theorem repeatTile_keeps {s0 : State} (ps : List TilePart) (s : State) (h : Keeps s0 s) :
    Keeps s0 (repeatTile ps s) := by
  unfold repeatTile
  try dsimp only
  repeat' (first
    | with_reducible assumption
    | with_reducible apply poolAgain_keeps
    | with_reducible apply modFrame_keeps
    | (with_reducible apply keeps_foldl; intro _ _ _)
    | fail_if_no_progress with_reducible refine keeps_mk ?_ (timeOn rfl rfl rfl rfl rfl)
    | (intro _ _)
    | dsimp only
    | split)

theorem segmentRead_keeps {s0 : State} (s : State) (e : Nat × Nat) (h : Keeps s0 s) :
    Keeps s0 (segmentRead s e) := by
  unfold segmentRead
  try dsimp only
  repeat' (first
    | with_reducible assumption
    | with_reducible apply bump_keeps
    | with_reducible apply modFxm_keeps
    | with_reducible apply keeps_ite
    | with_reducible apply keeps_ite_fst)

theorem segmentReads_keeps {s0 : State} (r : Cfg) (t : Tile) (s : State) (h : Keeps s0 s) :
    Keeps s0 (segmentReads r t s) := by
  unfold segmentReads
  try dsimp only
  repeat' (first
    | with_reducible assumption
    | with_reducible apply segmentRead_keeps
    | (with_reducible apply keeps_foldl; intro _ _ _))

theorem repeatSegment_keeps {s0 : State} (fx : Nat) (n : Nat) (s : State) (h : Keeps s0 s) :
    Keeps s0 (repeatSegment fx n s) := by
  unfold repeatSegment
  try dsimp only
  repeat' (first
    | with_reducible assumption
    | with_reducible apply modProtect_keeps
    | with_reducible apply poolAgain_keeps
    | with_reducible apply modFrame_keeps
    | fail_if_no_progress with_reducible refine keeps_mk ?_ (timeOn rfl rfl rfl rfl rfl)
    | (intro _ _)
    | dsimp only
    | split)

theorem zonePush_keeps {s0 : State} (z : Nat) (s : State) (h : Keeps s0 s) :
    Keeps s0 (zonePush z s) := by
  unfold zonePush
  try dsimp only
  repeat' (first
    | with_reducible assumption
    | with_reducible apply modPool_keeps
    | with_reducible apply windowReady_keeps
    | with_reducible apply keeps_ite
    | with_reducible apply keeps_ite_fst
    | fail_if_no_progress with_reducible refine keeps_mk ?_ (timeOn rfl rfl rfl rfl rfl)
    | (intro _ _)
    | dsimp only
    | split)

theorem frameClose_keeps {s0 : State} (s : State) (h : Keeps s0 s) :
    Keeps s0 (frameClose s) := by
  unfold frameClose
  try dsimp only
  repeat' (first
    | with_reducible assumption
    | with_reducible apply phoEnd_keeps
    | with_reducible apply modMap_keeps
    | with_reducible apply keeps_ite
    | fail_if_no_progress with_reducible refine keeps_mk ?_ (timeOn rfl rfl rfl rfl rfl)
    | (intro _ _)
    | dsimp only
    | split)

theorem frameDone_keeps {s0 : State} (s : State) (h : Keeps s0 s) :
    Keeps s0 (frameDone s) := by
  unfold frameDone
  try dsimp only
  repeat' (first
    | with_reducible assumption
    | with_reducible apply frameClose_keeps
    | with_reducible apply keeps_ite
    | with_reducible apply OutKeeps.next
    | fail_if_no_progress with_reducible refine keeps_mk ?_ (timeOn rfl rfl rfl rfl rfl)
    | (intro _ _)
    | dsimp only
    | split)

theorem tileEnd_keeps {s0 : State} (n : Nat) (r : TileRec) (s : State) (h : Keeps s0 s) :
    Keeps s0 (tileEnd n r s) := by
  unfold tileEnd
  try dsimp only
  repeat' (first
    | with_reducible assumption
    | with_reducible apply modFrame_keeps
    | with_reducible apply zonePush_keeps
    | with_reducible apply frameDone_keeps
    | with_reducible apply keeps_ite
    | (intro _ _)
    | dsimp only
    | split)

theorem trapNotice_keeps {s0 : State} (key : Nat) (engine : Nat) (fx : Nat) (cause : Nat) (k : Int) (disabled : Bool) (s : State) (h : Keeps s0 s) :
    Keeps s0 (trapNotice key engine fx cause k disabled s) := by
  unfold trapNotice
  try dsimp only
  repeat' (first
    | with_reducible assumption
    | with_reducible apply notify_keeps
    | with_reducible apply modMap_keeps
    | with_reducible apply keeps_ite
    | with_reducible apply OutKeeps.next
    | fail_if_no_progress with_reducible refine keeps_mk ?_ (timeOn rfl rfl rfl rfl rfl)
    | (intro _ _)
    | dsimp only
    | split)

theorem trapCount_keeps {s0 : State} (key : Nat) (engine : Nat) (fx : Nat) (cause : Nat) (k : Int) (s : State) (h : Keeps s0 s) :
    Keeps s0 (trapCount key engine fx cause k s) := by
  unfold trapCount
  try dsimp only
  repeat' (first
    | with_reducible assumption
    | with_reducible apply modMap_keeps
    | with_reducible apply trapNotice_keeps
    | with_reducible apply keeps_ite
    | with_reducible apply OutKeeps.next
    | fail_if_no_progress with_reducible refine keeps_mk ?_ (timeOn rfl rfl rfl rfl rfl)
    | (intro _ _)
    | dsimp only
    | split)

theorem tileTrap_keeps {s0 : State} (e : Nat) (n : Nat) (s : State) (h : Keeps s0 s) :
    Keeps s0 (tileTrap e n s) := by
  unfold tileTrap
  try dsimp only
  repeat' (first
    | with_reducible assumption
    | with_reducible apply modMapEngine_keeps
    | with_reducible apply repeatTile_keeps
    | with_reducible apply tileEnd_keeps
    | with_reducible apply keeps_ite
    | with_reducible apply OutKeeps.next
    | fail_if_no_progress with_reducible refine keeps_mk ?_ (timeOn rfl rfl rfl rfl rfl)
    | (intro _ _)
    | dsimp only
    | split)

AIM OF THE EXERCISE
In full and without change, transcribe every line of the records above.

EXERCISE RESPONSE
theorem repeatTile_keeps {s0 : State} (ps : List TilePart) (s : State) (h : Keeps s0 s) :
    Keeps s0 (repeatTile ps s) := by
  unfold repeatTile
  try dsimp only
  repeat' (first
    | with_reducible assumption
    | with_reducible apply poolAgain_keeps
    | with_reducible apply modFrame_keeps
    | (with_reducible apply keeps_foldl; intro _ _ _)
    | fail_if_no_progress with_reducible refine keeps_mk ?_ (timeOn rfl rfl rfl rfl rfl)
    | (intro _ _)
    | dsimp only
    | split)

theorem segmentRead_keeps {s0 : State} (s : State) (e : Nat × Nat) (h : Keeps s0 s) :
    Keeps s0 (segmentRead s e) := by
  unfold segmentRead
  try dsimp only
  repeat' (first
    | with_reducible assumption
    | with_reducible apply bump_keeps
    | with_reducible apply modFxm_keeps
    | with_reducible apply keeps_ite
    | with_reducible apply keeps_ite_fst)

theorem segmentReads_keeps {s0 : State} (r : Cfg) (t : Tile) (s : State) (h : Keeps s0 s) :
    Keeps s0 (segmentReads r t s) := by
  unfold segmentReads
  try dsimp only
  repeat' (first
    | with_reducible assumption
    | with_reducible apply segmentRead_keeps
    | (with_reducible apply keeps_foldl; intro _ _ _))

theorem repeatSegment_keeps {s0 : State} (fx : Nat) (n : Nat) (s : State) (h : Keeps s0 s) :
    Keeps s0 (repeatSegment fx n s) := by
  unfold repeatSegment
  try dsimp only
  repeat' (first
    | with_reducible assumption
    | with_reducible apply modProtect_keeps
    | with_reducible apply poolAgain_keeps
    | with_reducible apply modFrame_keeps
    | fail_if_no_progress with_reducible refine keeps_mk ?_ (timeOn rfl rfl rfl rfl rfl)
    | (intro _ _)
    | dsimp only
    | split)

theorem zonePush_keeps {s0 : State} (z : Nat) (s : State) (h : Keeps s0 s) :
    Keeps s0 (zonePush z s) := by
  unfold zonePush
  try dsimp only
  repeat' (first
    | with_reducible assumption
    | with_reducible apply modPool_keeps
    | with_reducible apply windowReady_keeps
    | with_reducible apply keeps_ite
    | with_reducible apply keeps_ite_fst
    | fail_if_no_progress with_reducible refine keeps_mk ?_ (timeOn rfl rfl rfl rfl rfl)
    | (intro _ _)
    | dsimp only
    | split)

theorem frameClose_keeps {s0 : State} (s : State) (h : Keeps s0 s) :
    Keeps s0 (frameClose s) := by
  unfold frameClose
  try dsimp only
  repeat' (first
    | with_reducible assumption
    | with_reducible apply phoEnd_keeps
    | with_reducible apply modMap_keeps
    | with_reducible apply keeps_ite
    | fail_if_no_progress with_reducible refine keeps_mk ?_ (timeOn rfl rfl rfl rfl rfl)
    | (intro _ _)
    | dsimp only
    | split)

theorem frameDone_keeps {s0 : State} (s : State) (h : Keeps s0 s) :
    Keeps s0 (frameDone s) := by
  unfold frameDone
  try dsimp only
  repeat' (first
    | with_reducible assumption
    | with_reducible apply frameClose_keeps
    | with_reducible apply keeps_ite
    | with_reducible apply OutKeeps.next
    | fail_if_no_progress with_reducible refine keeps_mk ?_ (timeOn rfl rfl rfl rfl rfl)
    | (intro _ _)
    | dsimp only
    | split)

theorem tileEnd_keeps {s0 : State} (n : Nat) (r : TileRec) (s : State) (h : Keeps s0 s) :
    Keeps s0 (tileEnd n r s) := by
  unfold tileEnd
  try dsimp only
  repeat' (first
    | with_reducible assumption
    | with_reducible apply modFrame_keeps
    | with_reducible apply zonePush_keeps
    | with_reducible apply frameDone_keeps
    | with_reducible apply keeps_ite
    | (intro _ _)
    | dsimp only
    | split)

theorem trapNotice_keeps {s0 : State} (key : Nat) (engine : Nat) (fx : Nat) (cause : Nat) (k : Int) (disabled : Bool) (s : State) (h : Keeps s0 s) :
    Keeps s0 (trapNotice key engine fx cause k disabled s) := by
  unfold trapNotice
  try dsimp only
  repeat' (first
    | with_reducible assumption
    | with_reducible apply notify_keeps
    | with_reducible apply modMap_keeps
    | with_reducible apply keeps_ite
    | with_reducible apply OutKeeps.next
    | fail_if_no_progress with_reducible refine keeps_mk ?_ (timeOn rfl rfl rfl rfl rfl)
    | (intro _ _)
    | dsimp only
    | split)

theorem trapCount_keeps {s0 : State} (key : Nat) (engine : Nat) (fx : Nat) (cause : Nat) (k : Int) (s : State) (h : Keeps s0 s) :
    Keeps s0 (trapCount key engine fx cause k s) := by
  unfold trapCount
  try dsimp only
  repeat' (first
    | with_reducible assumption
    | with_reducible apply modMap_keeps
    | with_reducible apply trapNotice_keeps
    | with_reducible apply keeps_ite
    | with_reducible apply OutKeeps.next
    | fail_if_no_progress with_reducible refine keeps_mk ?_ (timeOn rfl rfl rfl rfl rfl)
    | (intro _ _)
    | dsimp only
    | split)

theorem tileTrap_keeps {s0 : State} (e : Nat) (n : Nat) (s : State) (h : Keeps s0 s) :
    Keeps s0 (tileTrap e n s) := by
  unfold tileTrap
  try dsimp only
  repeat' (first
    | with_reducible assumption
    | with_reducible apply modMapEngine_keeps
    | with_reducible apply repeatTile_keeps
    | with_reducible apply tileEnd_keeps
    | with_reducible apply keeps_ite
    | with_reducible apply OutKeeps.next
    | fail_if_no_progress with_reducible refine keeps_mk ?_ (timeOn rfl rfl rfl rfl rfl)
    | (intro _ _)
    | dsimp only
    | split)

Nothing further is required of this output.